Programs help struggling homeowners
Talk about being conflicted. I have never before in my adult financial life had both sides of my brain in a continuing battle. One side is asking me, "Why are we giving so much financial help to homeowners in trouble?" while the other side is slapping me around saying, “What’s wrong with you? It’s the only way to get out of this.” It looks like the federal government’s brain is also having the same conflict because at the end of March it unveiled another plan to help struggling homeowners.
The government’s existing loan modification program has failed to make a dent in the foreclosure problem. Of the 1.1 million homeowners who began the modification process over a year ago, only 170,000 have been successful in completing the process. Changing qualification parameters and stacks of paperwork have produced a huge backlog, accomplishing very little.
Because of this, the government is enhancing the program with the hope that its original goal of helping three to four million borrowers avoid foreclosure can be met.
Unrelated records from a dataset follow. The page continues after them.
-- ==== Sys2Proof/Decode.lean ====
section
/-! DEFINITION. The decoder, total on every slot body and on every bundle (R212-R216, R219-R225, R452, R453), and
after it the encoder, written from the same tables. A bundle is a header byte H, then D, then I, then the bodies
(R212); a body is a little-endian number whose opcode stands in its top bits (R219). -/

namespace Sys2Proof

/-- Why a slot body is no operation, in the order of R446: steps 2, 3 and 4. -/
inductive BodyFault where
  /-- A reserved opcode (R452); INFO is the opcode. -/
  | opcode (op : Nat)
  /-- A nonzero reserved field or a reserved value (R453); INFO is the bit. -/
  | field (bit : Nat)
  /-- A reserved specifier, guard or mask (R453); INFO is the lowest bit of the field. -/
  | operand (bit : Nat)
  deriving DecidableEq, Repr

/-- The field of `len` bits at bit `lo` of a body, as a number below `n`. -/
def field (n : Nat) [NeZero n] (w lo : Nat) : Fin n := Fin.ofNat n (w / 2 ^ lo)

/-- The lowest 1 bit within the reserved-zero ranges (place, length) of a body, ranges ascending. -/
def zeroFault (w : Nat) : List (Nat × Nat) → Option Nat
  | [] => none
  | (lo, len) :: rest =>
    if w / 2 ^ lo % 2 ^ len == 0 then zeroFault w rest else some (lo + lowBit (w / 2 ^ lo % 2 ^ len))

/-- The lower of two reported bits. -/
def minFault : Option Nat → Option Nat → Option Nat
  | some a, some b => some (min a b)
  | some a, none => some a
  | none, b => b

/-- A specifier's fixed bits (place, length, value, bit to report): the special forms whose destination or source
is a vector register or a ring only (R270, R281, R290, R291). -/
def wantFault (w : Nat) : List (Nat × Nat × Nat × Nat) → Option Nat
  | [] => none
  | (lo, len, v, bit) :: rest => if w / 2 ^ lo % 2 ^ len == v then wantFault w rest else some bit

/-- Steps 3 and 4 of R446 on a body whose opcode is listed: reserved fields first, then reserved operands. -/
def checked (w : Nat) (zeros : List (Nat × Nat)) (want : List (Nat × Nat × Nat × Nat)) (i : Instr) :
    Except BodyFault Instr :=
  match minFault (zeroFault w zeros) i.fieldFault with
  | some b => .error (.field b)
  | none =>
    match minFault (wantFault w want) i.operandFault with
    | some b => .error (.operand b)
    | none => .ok i

/-- Decode of a body of the S slot (R223). -/
def decodeS (w : Nat) : Except BodyFault Instr :=
  match w / 2 ^ 25 with
  | 0x01 => checked w [(0, 7)] [] (.add (field 64 w 19) (field 64 w 13) (field 64 w 7))
  | 0x02 => checked w [(0, 7)] [] (.sub (field 64 w 19) (field 64 w 13) (field 64 w 7))
  | 0x03 => checked w [(0, 7)] [] (.mul (field 64 w 19) (field 64 w 13) (field 64 w 7))
  | 0x04 => checked w [(0, 7)] [] (.mulh (field 64 w 19) (field 64 w 13) (field 64 w 7))
  | 0x05 => checked w [(0, 7)] [] (.mulhn (field 64 w 19) (field 64 w 13) (field 64 w 7))
  | 0x06 => checked w [(0, 7)] [] (.div (field 64 w 19) (field 64 w 13) (field 64 w 7))
  | 0x07 => checked w [(0, 7)] [] (.divn (field 64 w 19) (field 64 w 13) (field 64 w 7))
  | 0x08 => checked w [(0, 7)] [] (.rem (field 64 w 19) (field 64 w 13) (field 64 w 7))
  | 0x09 => checked w [(0, 7)] [] (.remn (field 64 w 19) (field 64 w 13) (field 64 w 7))
  | 0x0A => checked w [(0, 7)] [] (.and (field 64 w 19) (field 64 w 13) (field 64 w 7))
  | 0x0B => checked w [(0, 7)] [] (.or (field 64 w 19) (field 64 w 13) (field 64 w 7))
  | 0x0C => checked w [(0, 7)] [] (.xor (field 64 w 19) (field 64 w 13) (field 64 w 7))
  | 0x0D => checked w [(0, 7)] [] (.shl (field 64 w 19) (field 64 w 13) (field 64 w 7))
  | 0x0E => checked w [(0, 7)] [] (.shr (field 64 w 19) (field 64 w 13) (field 64 w 7))
  | 0x0F => checked w [(0, 7)] [] (.sra (field 64 w 19) (field 64 w 13) (field 64 w 7))
  | 0x10 => checked w [(0, 7)] [] (.min (field 64 w 19) (field 64 w 13) (field 64 w 7))
  | 0x11 => checked w [(0, 7)] [] (.max (field 64 w 19) (field 64 w 13) (field 64 w 7))
  | 0x12 => checked w [(0, 7)] [] (.minn (field 64 w 19) (field 64 w 13) (field 64 w 7))
  | 0x13 => checked w [(0, 7)] [] (.maxn (field 64 w 19) (field 64 w 13) (field 64 w 7))
  | 0x14 => checked w [(0, 13)] [] (.clz (field 64 w 19) (field 64 w 13))
  | 0x15 => checked w [(0, 13)] [] (.popc (field 64 w 19) (field 64 w 13))
  | 0x16 => checked w [(4, 3)] [] (.sel (field 64 w 19) (field 64 w 13) (field 64 w 7) (field 16 w 0))
  | 0x17 => checked w [(3, 4), (23, 2)] [] (.cmp (field 16 w 19) (field 64 w 13) (field 64 w 7) (field 8 w 0))
  | 0x18 => checked w [(0, 7), (11, 2), (17, 2), (23, 2)] [] (.pand (field 16 w 19) (field 16 w 13) (field 16 w 7))
  | 0x19 => checked w [(0, 7), (11, 2), (17, 2), (23, 2)] [] (.por (field 16 w 19) (field 16 w 13) (field 16 w 7))
  | 0x1A => checked w [(0, 7), (11, 2), (17, 2), (23, 2)] [] (.pxor (field 16 w 19) (field 16 w 13) (field 16 w 7))
  | 0x1B => checked w [(0, 13), (17, 2), (23, 2)] [] (.pnot (field 16 w 19) (field 16 w 13))
  | 0x1C => checked w [(0, 13)] [] (.jr (field 64 w 19) (field 64 w 13))
  | 0x1D => checked w [(0, 13), (19, 6)] [] (.ret (field 64 w 13))
  | 0x20 => checked w [] [] (.addi (field 64 w 19) (field 64 w 13) (field 8192 w 0))
  | 0x21 => checked w [] [] (.andi (field 64 w 19) (field 64 w 13) (field 8192 w 0))
  | 0x22 => checked w [] [] (.ori (field 64 w 19) (field 64 w 13) (field 8192 w 0))
  | 0x23 => checked w [] [] (.xori (field 64 w 19) (field 64 w 13) (field 8192 w 0))
  | 0x24 => checked w [(6, 7)] [] (.shli (field 64 w 19) (field 64 w 13) (field 64 w 0))
  | 0x25 => checked w [(6, 7)] [] (.shri (field 64 w 19) (field 64 w 13) (field 64 w 0))
  | 0x26 => checked w [(6, 7)] [] (.srai (field 64 w 19) (field 64 w 13) (field 64 w 0))
  | 0x27 => checked w [] [] (.cmpi (field 4 w 23) (field 16 w 19) (field 64 w 13) (field 8192 w 0))
  | 0x28 => checked w [] [] (.lih (field 64 w 19) (field 524288 w 0))
  | 0x30 => checked w [(20, 5)] [] (.br (field 1048576 w 0))
  | 0x31 => checked w [] [] (.brc (field 16 w 21) (field 2 w 20) (field 1048576 w 0))
  | 0x32 => checked w [(20, 5)] [] (.call (field 1048576 w 0))
  | 0x38 => checked w [(6, 2)] [] (.loop (field 4 w 23) (field 8 w 20) (field 4096 w 8) (field 64 w 0))
  | 0x39 => checked w [] [] (.loopi (field 4 w 23) (field 8 w 20) (field 4096 w 8) (field 256 w 0))
  | 0x3A => checked w [(0, 23)] [] (.lexit (field 4 w 23))
  | 0x40 => checked w [] [] (.ld (field 64 w 19) (field 64 w 13) (field 4 w 11) (field 2048 w 0))
  | 0x41 => checked w [] [] (.st (field 64 w 19) (field 64 w 13) (field 4 w 11) (field 2048 w 0))
  | 0x42 => checked w [] [] (.ldc (field 64 w 19) (field 64 w 13) (field 4 w 11) (field 2048 w 0))
  | 0x43 => checked w [] [] (.stc (field 64 w 19) (field 64 w 13) (field 4 w 11) (field 2048 w 0))
  | 0x48 => checked w [(0, 1), (13, 6)] [] (.csrr (field 64 w 19) (field 4096 w 1))
  | 0x49 => checked w [] [] (.csrw (field 64 w 19) (field 64 w 13) (field 4096 w 1) (field 2 w 0))
  | 0x4A => checked w [] [] (.csrs (field 64 w 19) (field 64 w 13) (field 4096 w 1) (field 2 w 0))
  | 0x4B => checked w [] [] (.csrc (field 64 w 19) (field 64 w 13) (field 4096 w 1) (field 2 w 0))
  | 0x50 => checked w [(4, 13)] [] (.radv (field 16 w 21) (field 2 w 20) (field 8 w 17) (field 16 w 0))
  | 0x51 => checked w [(0, 12)] [] (.rcfg (field 16 w 21) (field 8 w 18) (field 8 w 15) (field 8 w 12))
  | 0x52 => checked w [(0, 17)] [] (.rfill (field 16 w 21) (field 16 w 17))
  | 0x58 => checked w [(0, 19)] [] (.fence (field 4 w 23) (field 8 w 20) (field 2 w 19))
  | 0x59 => checked w [(0, 21)] [] (.waitb (field 16 w 21))
  | 0x5A => checked w [(0, 13), (19, 6)] [] (.waitt (field 64 w 13))
  | 0x5B => checked w [(19, 6)] [] (.trap (field 524288 w 0))
  | 0x5C => checked w [(19, 6)] [] (.brkpt (field 524288 w 0))
  | 0x5D => checked w [(0, 25)] [] .exit
  | 0x5E => checked w [(0, 7), (19, 6)] [] (.turn (field 64 w 13) (field 64 w 7))
  | 0x5F => checked w [(0, 25)] [] .yield
  | 0x60 => checked w [(0, 7)] [] (.book (field 64 w 19) (field 64 w 13) (field 64 w 7))
  | 0x61 => checked w [(0, 7)] [] (.unbook (field 64 w 19) (field 64 w 13) (field 64 w 7))
  | 0x62 => checked w [(0, 7)] [] (.bqry (field 64 w 19) (field 64 w 13) (field 64 w 7))
  | 0x63 => checked w [(0, 7)] [] (.spawn (field 64 w 19) (field 64 w 13) (field 64 w 7))
  | 0x64 => checked w [(0, 7)] [] (.cancel (field 64 w 19) (field 64 w 13) (field 64 w 7))
  | op => .error (.opcode op)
The new effort is designed to help two groups of homeowners in trouble.
The first group is borrowers who are underwater, those who owe more on their loans than their houses are worth. This is estimated to be nearly 15 million with about 10 million of them owing at least 20 percent more than their home’s current value. Thy have two options – their mortgage company can cut the total amount they owe on their mortgage, or they can refinance into loans backed by the Federal Housing Administration (FHA) ,which insures loans against default and is funded by the federal bailout fund to the tune of $14 billion.
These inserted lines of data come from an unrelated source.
/-- The destinations an operation names (R218), as kind of R450 and number. -/
def Instr.dests : Instr → List (Nat × Nat)
  | .add d _ _ => scalarDest d.val
  | .sub d _ _ => scalarDest d.val
  | .mul d _ _ => scalarDest d.val
  | .mulh d _ _ => scalarDest d.val
  | .mulhn d _ _ => scalarDest d.val
  | .div d _ _ => scalarDest d.val
  | .divn d _ _ => scalarDest d.val
  | .rem d _ _ => scalarDest d.val
  | .remn d _ _ => scalarDest d.val
  | .and d _ _ => scalarDest d.val
  | .or d _ _ => scalarDest d.val
  | .xor d _ _ => scalarDest d.val
  | .shl d _ _ => scalarDest d.val
  | .shr d _ _ => scalarDest d.val
  | .sra d _ _ => scalarDest d.val
  | .min d _ _ => scalarDest d.val
  | .max d _ _ => scalarDest d.val
  | .minn d _ _ => scalarDest d.val
  | .maxn d _ _ => scalarDest d.val
  | .clz d _ => scalarDest d.val
  | .popc d _ => scalarDest d.val
  | .sel d _ _ _ => scalarDest d.val
  | .cmp p _ _ _ => [(3, p.val)]
  | .pand d _ _ => [(3, d.val)]
  | .por d _ _ => [(3, d.val)]
  | .pxor d _ _ => [(3, d.val)]
  | .pnot d _ => [(3, d.val)]
  | .jr d _ => scalarDest d.val
  | .addi d _ _ => scalarDest d.val
  | .andi d _ _ => scalarDest d.val
  | .ori d _ _ => scalarDest d.val
  | .xori d _ _ => scalarDest d.val
  | .shli d _ _ => scalarDest d.val
  | .shri d _ _ => scalarDest d.val
  | .srai d _ _ => scalarDest d.val
  | .cmpi _ p _ _ => [(3, p.val)]
  | .lih d _ => scalarDest d.val
  | .call _ => [(0, 55)]
  | .loop l _ _ _ => [(4, l.val)]
  | .loopi l _ _ _ => [(4, l.val)]
  | .ld d _ _ _ => scalarDest d.val
  | .ldc d _ _ _ => scalarDest d.val
  | .csrr d _ => scalarDest d.val
  | .csrw d _ _ _ => scalarDest d.val
  | .csrs d _ _ _ => scalarDest d.val
  | .csrc d _ _ _ => scalarDest d.val
  | .book d _ _ => scalarDest d.val
  | .unbook d _ _ => scalarDest d.val
  | .bqry d _ _ => scalarDest d.val
  | .spawn d _ _ => scalarDest d.val
  | .cancel d _ _ => scalarDest d.val
  | .vadd d _ _ _ _ => specDest d.val
  | .vsub d _ _ _ _ => specDest d.val
  | .vmul d _ _ _ _ => specDest d.val
  | .vfma d _ _ _ _ => [(1, d.val)]
  | .vfms d _ _ _ _ => [(1, d.val)]
  | .vfnma d _ _ _ _ => [(1, d.val)]
  | .vmin d _ _ _ _ => specDest d.val
  | .vmax d _ _ _ _ => specDest d.val
  | .vabs d _ _ _ => specDest d.val
  | .vneg d _ _ _ => specDest d.val
  | .vrcp d _ _ _ => specDest d.val
  | .vrsq d _ _ _ => specDest d.val
  | .vsqrt d _ _ _ => specDest d.val
  | .vexp2 d _ _ _ => specDest d.val
  | .vlog2 d _ _ _ => specDest d.val
  | .vtanh d _ _ _ => specDest d.val
  | .viadd d _ _ _ _ => specDest d.val
  | .visub d _ _ _ _ => specDest d.val
  | .vimul d _ _ _ _ => specDest d.val
  | .vimulh d _ _ _ _ => specDest d.val
  | .viadds d _ _ _ _ => specDest d.val
  | .visubs d _ _ _ _ => specDest d.val
  | .vimin d _ _ _ _ => specDest d.val
  | .vimax d _ _ _ _ => specDest d.val
  | .viminn d _ _ _ _ => specDest d.val
  | .vimaxn d _ _ _ _ => specDest d.val
  | .vand d _ _ _ _ => specDest d.val
  | .vor d _ _ _ _ => specDest d.val
  | .vxor d _ _ _ _ => specDest d.val
  | .vshl d _ _ _ _ => specDest d.val
  | .vshr d _ _ _ _ => specDest d.val
  | .vsra d _ _ _ _ => specDest d.val
  | .vcmp _ m _ _ _ _ => [(2, m.val)]
  | .vsel d _ _ _ _ => specDest d.val
  | .vmand d _ _ => [(2, d.val)]
  | .vmor d _ _ => [(2, d.val)]
  | .vmxor d _ _ => [(2, d.val)]
  | .vmnot d _ => [(2, d.val)]
  | .vmpop d _ => specDest d.val
  | .vcvt d _ _ _ _ => specDest d.val
  | .vqnt d _ _ _ q _ => specDest d.val ++ [(5, q.val)]
  | .vdqnt d _ _ _ _ _ => specDest d.val
  | .vpack d _ _ _ _ => specDest d.val
  | .vunpk d _ _ _ => specDest d.val
  | .vmov d _ _ _ => specDest d.val
  | .vmovi d _ _ _ => specDest d.val
  | .vperm d _ _ _ _ => specDest d.val
  | .vshuf d _ _ _ _ => specDest d.val
  | .vrot d _ _ _ _ => specDest d.val
  | .vbcst d _ _ _ => specDest d.val
  | .vidx d _ _ _ _ => specDest d.val
  | .vins d _ _ _ _ => [(1, d.val)]
  | .vext _ s _ _ => scalarDest s.val
  | .vrsum d _ _ _ => specDest d.val
  | .vrmax d _ _ _ => specDest d.val
  | .vrmin d _ _ _ => specDest d.val
  | .vscan d _ _ _ => specDest d.val
  | .vsort d _ _ _ => specDest d.val
  | .vld d _ _ _ => specDest d.val
  | .vlds d _ _ _ _ => specDest d.val
  | .vgth d _ _ _ _ => specDest d.val
  | .vldc d _ _ _ => specDest d.val
  | .vcmpr q _ _ _ => [(5, q.val)]
  | .vcmprFlush q _ => [(5, q.val)]
  | .vxpnd d _ _ _ => [(1, d.val)]
  | .mrd _ qa _ _ _ _ f _ => if f.val == 0 || f.val == 5 then [(5, qa.val), (5, (qa.val + 1) % 16)] else [(5, qa.val)]
  | .xget s _ _ _ => specDest s.val
  | .cdset _ d _ _ => [(6, d.val)]
  | _ => []

/-- The source specifiers of a V or X operation (R220). -/
def Instr.sources : Instr → List Nat
  | .vadd _ a b _ _ => [a.val, b.val]
  | .vsub _ a b _ _ => [a.val, b.val]
  | .vmul _ a b _ _ => [a.val, b.val]
  | .vfma _ a b _ _ => [a.val, b.val]
  | .vfms _ a b _ _ => [a.val, b.val]
  | .vfnma _ a b _ _ => [a.val, b.val]
  | .vmin _ a b _ _ => [a.val, b.val]
  | .vmax _ a b _ _ => [a.val, b.val]
  | .vabs _ a _ _ => [a.val]
  | .vneg _ a _ _ => [a.val]
  | .vrcp _ a _ _ => [a.val]
  | .vrsq _ a _ _ => [a.val]
  | .vsqrt _ a _ _ => [a.val]
  | .vexp2 _ a _ _ => [a.val]
  | .vlog2 _ a _ _ => [a.val]
  | .vtanh _ a _ _ => [a.val]
  | .viadd _ a b _ _ => [a.val, b.val]
  | .visub _ a b _ _ => [a.val, b.val]
  | .vimul _ a b _ _ => [a.val, b.val]
  | .vimulh _ a b _ _ => [a.val, b.val]
  | .viadds _ a b _ _ => [a.val, b.val]
  | .visubs _ a b _ _ => [a.val, b.val]
  | .vimin _ a b _ _ => [a.val, b.val]
  | .vimax _ a b _ _ => [a.val, b.val]
  | .viminn _ a b _ _ => [a.val, b.val]
  | .vimaxn _ a b _ _ => [a.val, b.val]
  | .vand _ a b _ _ => [a.val, b.val]
  | .vor _ a b _ _ => [a.val, b.val]
  | .vxor _ a b _ _ => [a.val, b.val]
  | .vshl _ a b _ _ => [a.val, b.val]
  | .vshr _ a b _ _ => [a.val, b.val]
  | .vsra _ a b _ _ => [a.val, b.val]
  | .vcmp _ _ a b _ _ => [a.val, b.val]
  | .vsel _ a b _ _ => [a.val, b.val]
  | .vcvt _ a _ _ _ => [a.val]
  | .vqnt _ a _ _ _ _ => [a.val]
  | .vdqnt _ a _ _ _ _ => [a.val]
  | .vpack _ a b _ _ => [a.val, b.val]
  | .vunpk _ a _ _ => [a.val]
  | .vmov _ a _ _ => [a.val]
  | .vperm _ a b _ _ => [a.val, b.val]
  | .vshuf _ a _ _ _ => [a.val]
  | .vrot _ a _ _ _ => [a.val]
  | .vext v _ _ _ => [v.val]
  | .vrsum _ a _ _ => [a.val]
  | .vrmax _ a _ _ => [a.val]
  | .vrmin _ a _ _ => [a.val]
  | .vscan _ a _ _ => [a.val]
  | .vsort _ a _ _ => [a.val]
  | .vst d _ _ _ => [d.val]
  | .vsts d _ _ _ _ => [d.val]
  | .vgth _ a _ _ _ => [a.val]
  | .vsct d a _ _ _ => [a.val, d.val]
  | .vstc d _ _ _ => [d.val]
  | .vcmpr _ a _ _ => [a.val]
  | .xput s _ _ _ => [s.val]
  | _ => []

end Sys2Proof
end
The second group of homeowners that may get some help under this new program are unemployed or underemployed borrowers. They could see their mortgage payments drop to no more than 31 percent of their monthly income, but only for three to six months. The intention is to give them more time to find jobs, and once they do, they may qualify for loan modifications that would permanently reduce their payments.
There is also a benefit to the banks and mortgage lenders in this program. Not only will they avoid a foreclosure process, which generally costs between $40,000 and $50,000 per home, but they will also receive incentive payments from the government for participating in the program. As with other government programs, only homes that are a primary residence are eligible, excluding investment properties and second homes. However, there is no limit on the size of the underwater mortgages or income levels, so high valued homes and high earners can also benefit.
Of course, the underlying problem in the foreclosure mess is unemployment, and until that starts getting resolved, no amount of re-equifying or payment modifications are going bring it to an end. Mark Zandi, chief economist at Moody’s, feels that although the program will not eliminate the problem, it may help bring it to a quicker end. Likewise, the government has been very careful to downplay that this new plan would solve the foreclosure epidemic. Its position is that it is only one step to help the estimated six million homeowners who have missed at least two months of payments. The government Web site www.financialstability.gov will give interested homeowners more detailed information.
My brain and I are exhausted and are hoping this is the end of the conflict, but something tells me I’ll be writing about this problem again probably for a long time. In the meantime, I think my brain needs a nap.